◆ **INSTRUCTIONS TO FOLLOW**:
From the line that includes "s.temps := rfl" to the last line of the records, inclusive, repeat each line exactly.

++++++++++++++++++++

-- ==== Sys2Proof/Laws/State.lean ====
section
/-! SUPPORT. What the updates of a group, a launch and a crew leave of the other fields of State, and what the updates of a split leave
of its group. -/

namespace Sys2Proof.Machine

@[simp] theorem setGroup_now (s : State) (k : Nat) (g : Group) : (s.setGroup k g).now = s.now := rfl
@[simp] theorem setGroup_timeBase (s : State) (k : Nat) (g : Group) : (s.setGroup k g).timeBase = s.timeBase := rfl
@[simp] theorem setGroup_timeSlow (s : State) (k : Nat) (g : Group) : (s.setGroup k g).timeSlow = s.timeSlow := rfl
@[simp] theorem setGroup_cur (s : State) (k : Nat) (g : Group) : (s.setGroup k g).cur = s.cur := rfl
@[simp] theorem setGroup_issued (s : State) (k : Nat) (g : Group) : (s.setGroup k g).issued = s.issued := rfl
@[simp] theorem setGroup_carry (s : State) (k : Nat) (g : Group) : (s.setGroup k g).carry = s.carry := rfl
@[simp] theorem setGroup_units (s : State) (k : Nat) (g : Group) : (s.setGroup k g).units = s.units := rfl
@[simp] theorem setGroup_tried (s : State) (k : Nat) (g : Group) : (s.setGroup k g).tried = s.tried := rfl
@[simp] theorem setGroup_spent (s : State) (k : Nat) (g : Group) : (s.setGroup k g).spent = s.spent := rfl
@[simp] theorem setGroup_fresh (s : State) (k : Nat) (g : Group) : (s.setGroup k g).fresh = s.fresh := rfl
@[simp] theorem setGroup_startSeq (s : State) (k : Nat) (g : Group) : (s.setGroup k g).startSeq = s.startSeq := rfl
@[simp] theorem setGroup_mem (s : State) (k : Nat) (g : Group) : (s.setGroup k g).mem = s.mem := rfl
@[simp] theorem setGroup_hostMem (s : State) (k : Nat) (g : Group) : (s.setGroup k g).hostMem = s.hostMem := rfl
@[simp] theorem setGroup_peerMem (s : State) (k : Nat) (g : Group) : (s.setGroup k g).peerMem = s.peerMem := rfl
@[simp] theorem setGroup_frameKey (s : State) (k : Nat) (g : Group) : (s.setGroup k g).frameKey = s.frameKey := rfl
@[simp] theorem setGroup_keys (s : State) (k : Nat) (g : Group) : (s.setGroup k g).keys = s.keys := rfl
@[simp] theorem setGroup_sealed (s : State) (k : Nat) (g : Group) : (s.setGroup k g).sealed = s.sealed := rfl
@[simp] theorem setGroup_binPoison (s : State) (k : Nat) (g : Group) : (s.setGroup k g).binPoison = s.binPoison := rfl
@[simp] theorem setGroup_frameModes (s : State) (k : Nat) (g : Group) : (s.setGroup k g).frameModes = s.frameModes := rfl
@[simp] theorem setGroup_roots (s : State) (k : Nat) (g : Group) : (s.setGroup k g).roots = s.roots := rfl
@[simp] theorem setGroup_pcieUp (s : State) (k : Nat) (g : Group) : (s.setGroup k g).pcieUp = s.pcieUp := rfl
@[simp] theorem setGroup_outFrame (s : State) (k : Nat) (g : Group) : (s.setGroup k g).outFrame = s.outFrame := rfl
@[simp] theorem setGroup_outFrames (s : State) (k : Nat) (g : Group) : (s.setGroup k g).outFrames = s.outFrames := rfl
@[simp] theorem setGroup_bufs (s : State) (k : Nat) (g : Group) : (s.setGroup k g).bufs = s.bufs := rfl
@[simp] theorem setGroup_tags (s : State) (k : Nat) (g : Group) : (s.setGroup k g).tags = s.tags := rfl
@[simp] theorem setGroup_icache (s : State) (k : Nat) (g : Group) : (s.setGroup k g).icache = s.icache := rfl
@[simp] theorem setGroup_tlbs (s : State) (k : Nat) (g : Group) : (s.setGroup k g).tlbs = s.tlbs := rfl
@[simp] theorem setGroup_misses (s : State) (k : Nat) (g : Group) : (s.setGroup k g).misses = s.misses := rfl
@[simp] theorem setGroup_heldMisses (s : State) (k : Nat) (g : Group) : (s.setGroup k g).heldMisses = s.heldMisses := rfl
@[simp] theorem setGroup_asks (s : State) (k : Nat) (g : Group) : (s.setGroup k g).asks = s.asks := rfl
@[simp] theorem setGroup_walkerEntry (s : State) (k : Nat) (g : Group) : (s.setGroup k g).walkerEntry = s.walkerEntry := rfl
@[simp] theorem setGroup_allocatable (s : State) (k : Nat) (g : Group) : (s.setGroup k g).allocatable = s.allocatable := rfl
@[simp] theorem setGroup_allocated (s : State) (k : Nat) (g : Group) : (s.setGroup k g).allocated = s.allocated := rfl
@[simp] theorem setGroup_badFrames (s : State) (k : Nat) (g : Group) : (s.setGroup k g).badFrames = s.badFrames := rfl
@[simp] theorem setGroup_retired (s : State) (k : Nat) (g : Group) : (s.setGroup k g).retired = s.retired := rfl
@[simp] theorem setGroup_keyAsks (s : State) (k : Nat) (g : Group) : (s.setGroup k g).keyAsks = s.keyAsks := rfl
@[simp] theorem setGroup_keyRefused (s : State) (k : Nat) (g : Group) : (s.setGroup k g).keyRefused = s.keyRefused := rfl
@[simp] theorem setGroup_devid (s : State) (k : Nat) (g : Group) : (s.setGroup k g).devid = s.devid := rfl
@[simp] theorem setGroup_route (s : State) (k : Nat) (g : Group) : (s.setGroup k g).route = s.route := rfl
@[simp] theorem setGroup_linksUp (s : State) (k : Nat) (g : Group) : (s.setGroup k g).linksUp = s.linksUp := rfl
@[simp] theorem setGroup_walkFails (s : State) (k : Nat) (g : Group) : (s.setGroup k g).walkFails = s.walkFails := rfl
@[simp] theorem setGroup_sideLog (s : State) (k : Nat) (g : Group) : (s.setGroup k g).sideLog = s.sideLog := rfl
@[simp] theorem setGroup_moor (s : State) (k : Nat) (g : Group) : (s.setGroup k g).moor = s.moor := rfl
@[simp] theorem setGroup_dir (s : State) (k : Nat) (g : Group) : (s.setGroup k g).dir = s.dir := rfl
@[simp] theorem setGroup_census (s : State) (k : Nat) (g : Group) : (s.setGroup k g).census = s.census := rfl
@[simp] theorem setGroup_censusGen (s : State) (k : Nat) (g : Group) : (s.setGroup k g).censusGen = s.censusGen := rfl
@[simp] theorem setGroup_exited (s : State) (k : Nat) (g : Group) : (s.setGroup k g).exited = s.exited := rfl
@[simp] theorem setGroup_crews (s : State) (k : Nat) (g : Group) : (s.setGroup k g).crews = s.crews := rfl
@[simp] theorem setGroup_launches (s : State) (k : Nat) (g : Group) : (s.setGroup k g).launches = s.launches := rfl
@[simp] theorem setGroup_nextLaunch (s : State) (k : Nat) (g : Group) : (s.setGroup k g).nextLaunch = s.nextLaunch := rfl
@[simp] theorem setGroup_stops (s : State) (k : Nat) (g : Group) : (s.setGroup k g).stops = s.stops := rfl
@[simp] theorem setGroup_accepted (s : State) (k : Nat) (g : Group) : (s.setGroup k g).accepted = s.accepted := rfl
@[simp] theorem setGroup_copyJobs (s : State) (k : Nat) (g : Group) : (s.setGroup k g).copyJobs = s.copyJobs := rfl
@[simp] theorem setGroup_nextJob (s : State) (k : Nat) (g : Group) : (s.setGroup k g).nextJob = s.nextJob := rfl
@[simp] theorem setGroup_tcJobs (s : State) (k : Nat) (g : Group) : (s.setGroup k g).tcJobs = s.tcJobs := rfl
@[simp] theorem setGroup_mxJobs (s : State) (k : Nat) (g : Group) : (s.setGroup k g).mxJobs = s.mxJobs := rfl
@[simp] theorem setGroup_arrays (s : State) (k : Nat) (g : Group) : (s.setGroup k g).arrays = s.arrays := rfl
@[simp] theorem setGroup_kicks (s : State) (k : Nat) (g : Group) : (s.setGroup k g).kicks = s.kicks := rfl
@[simp] theorem setGroup_fifo (s : State) (k : Nat) (g : Group) : (s.setGroup k g).fifo = s.fifo := rfl
@[simp] theorem setGroup_records (s : State) (k : Nat) (g : Group) : (s.setGroup k g).records = s.records := rfl
@[simp] theorem setGroup_sessions (s : State) (k : Nat) (g : Group) : (s.setGroup k g).sessions = s.sessions := rfl
@[simp] theorem setGroup_lens (s : State) (k : Nat) (g : Group) : (s.setGroup k g).lens = s.lens := rfl
@[simp] theorem setGroup_dumps (s : State) (k : Nat) (g : Group) : (s.setGroup k g).dumps = s.dumps := rfl
@[simp] theorem setGroup_samplers (s : State) (k : Nat) (g : Group) : (s.setGroup k g).samplers = s.samplers := rfl
@[simp] theorem setGroup_lanes (s : State) (k : Nat) (g : Group) : (s.setGroup k g).lanes = s.lanes := rfl
@[simp] theorem setGroup_energy (s : State) (k : Nat) (g : Group) : (s.setGroup k g).energy = s.energy := rfl
@[simp] theorem setGroup_energyPj (s : State) (k : Nat) (g : Group) : (s.setGroup k g).energyPj = s.energyPj := rfl
@[simp] theorem setGroup_moved (s : State) (k : Nat) (g : Group) : (s.setGroup k g).moved = s.moved := rfl
@[simp] theorem setGroup_leftCrews (s : State) (k : Nat) (g : Group) : (s.setGroup k g).leftCrews = s.leftCrews := rfl
@[simp] theorem setGroup_energyEarly (s : State) (k : Nat) (g : Group) : (s.setGroup k g).energyEarly = s.energyEarly := rfl
@[simp] theorem setGroup_intervalAt (s : State) (k : Nat) (g : Group) : (s.setGroup k g).intervalAt = s.intervalAt := rfl
@[simp] theorem setGroup_intervalTick (s : State) (k : Nat) (g : Group) : (s.setGroup k g).intervalTick = s.intervalTick := rfl
@[simp] theorem setGroup_day (s : State) (k : Nat) (g : Group) : (s.setGroup k g).day = s.day := rfl
@[simp] theorem setGroup_outbox (s : State) (k : Nat) (g : Group) : (s.setGroup k g).outbox = s.outbox := rfl
@[simp] theorem setGroup_ctrl (s : State) (k : Nat) (g : Group) : (s.setGroup k g).ctrl = s.ctrl := rfl
@[simp] theorem setGroup_inbound (s : State) (k : Nat) (g : Group) : (s.setGroup k g).inbound = s.inbound := rfl
@[simp] theorem setGroup_nextReq (s : State) (k : Nat) (g : Group) : (s.setGroup k g).nextReq = s.nextReq := rfl
@[simp] theorem setGroup_hostFails (s : State) (k : Nat) (g : Group) : (s.setGroup k g).hostFails = s.hostFails := rfl
@[simp] theorem setGroup_replies (s : State) (k : Nat) (g : Group) : (s.setGroup k g).replies = s.replies := rfl
@[simp] theorem setGroup_msix (s : State) (k : Nat) (g : Group) : (s.setGroup k g).msix = s.msix := rfl
@[simp] theorem setGroup_aer (s : State) (k : Nat) (g : Group) : (s.setGroup k g).aer = s.aer := rfl
@[simp] theorem setGroup_bringup (s : State) (k : Nat) (g : Group) : (s.setGroup k g).bringup = s.bringup := rfl
@[simp] theorem setGroup_images (s : State) (k : Nat) (g : Group) : (s.setGroup k g).images = s.images := rfl
@[simp] theorem setGroup_rollback (s : State) (k : Nat) (g : Group) : (s.setGroup k g).rollback = s.rollback := rfl
@[simp] theorem setGroup_startDue (s : State) (k : Nat) (g : Group) : (s.setGroup k g).startDue = s.startDue := rfl
@[simp] theorem setGroup_powerCap (s : State) (k : Nat) (g : Group) : (s.setGroup k g).powerCap = s.powerCap := rfl
@[simp] theorem setGroup_hot (s : State) (k : Nat) (g : Group) : (s.setGroup k g).hot = s.hot := rfl
@[simp] theorem setGroup_temps (s : State) (k : Nat) (g : Group) : (s.setGroup k g).temps = s.temps := rfl
@[simp] theorem setGroup_dramErrors (s : State) (k : Nat) (g : Group) : (s.setGroup k g).dramErrors = s.dramErrors := rfl
@[simp] theorem setGroup_corrected (s : State) (k : Nat) (g : Group) : (s.setGroup k g).corrected = s.corrected := rfl
@[simp] theorem setGroup_badIc (s : State) (k : Nat) (g : Group) : (s.setGroup k g).badIc = s.badIc := rfl
@[simp] theorem setGroup_badBufs (s : State) (k : Nat) (g : Group) : (s.setGroup k g).badBufs = s.badBufs := rfl
@[simp] theorem setGroup_badDay (s : State) (k : Nat) (g : Group) : (s.setGroup k g).badDay = s.badDay := rfl
@[simp] theorem setGroup_agenda (s : State) (k : Nat) (g : Group) : (s.setGroup k g).agenda = s.agenda := rfl
@[simp] theorem setGroup_free (s : State) (k : Nat) (g : Group) : (s.setGroup k g).free = s.free := rfl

++++++++++++++++++++

◆ **EXPECTED OUTPUT**:
@[simp] theorem setGroup_temps (s : State) (k : Nat) (g : Group) : (s.setGroup k g).temps = s.temps := rfl
@[simp] theorem setGroup_dramErrors (s : State) (k : Nat) (g : Group) : (s.setGroup k g).dramErrors = s.dramErrors := rfl
@[simp] theorem setGroup_corrected (s : State) (k : Nat) (g : Group) : (s.setGroup k g).corrected = s.corrected := rfl
@[simp] theorem setGroup_badIc (s : State) (k : Nat) (g : Group) : (s.setGroup k g).badIc = s.badIc := rfl
@[simp] theorem setGroup_badBufs (s : State) (k : Nat) (g : Group) : (s.setGroup k g).badBufs = s.badBufs := rfl
@[simp] theorem setGroup_badDay (s : State) (k : Nat) (g : Group) : (s.setGroup k g).badDay = s.badDay := rfl
@[simp] theorem setGroup_agenda (s : State) (k : Nat) (g : Group) : (s.setGroup k g).agenda = s.agenda := rfl
@[simp] theorem setGroup_free (s : State) (k : Nat) (g : Group) : (s.setGroup k g).free = s.free := rfl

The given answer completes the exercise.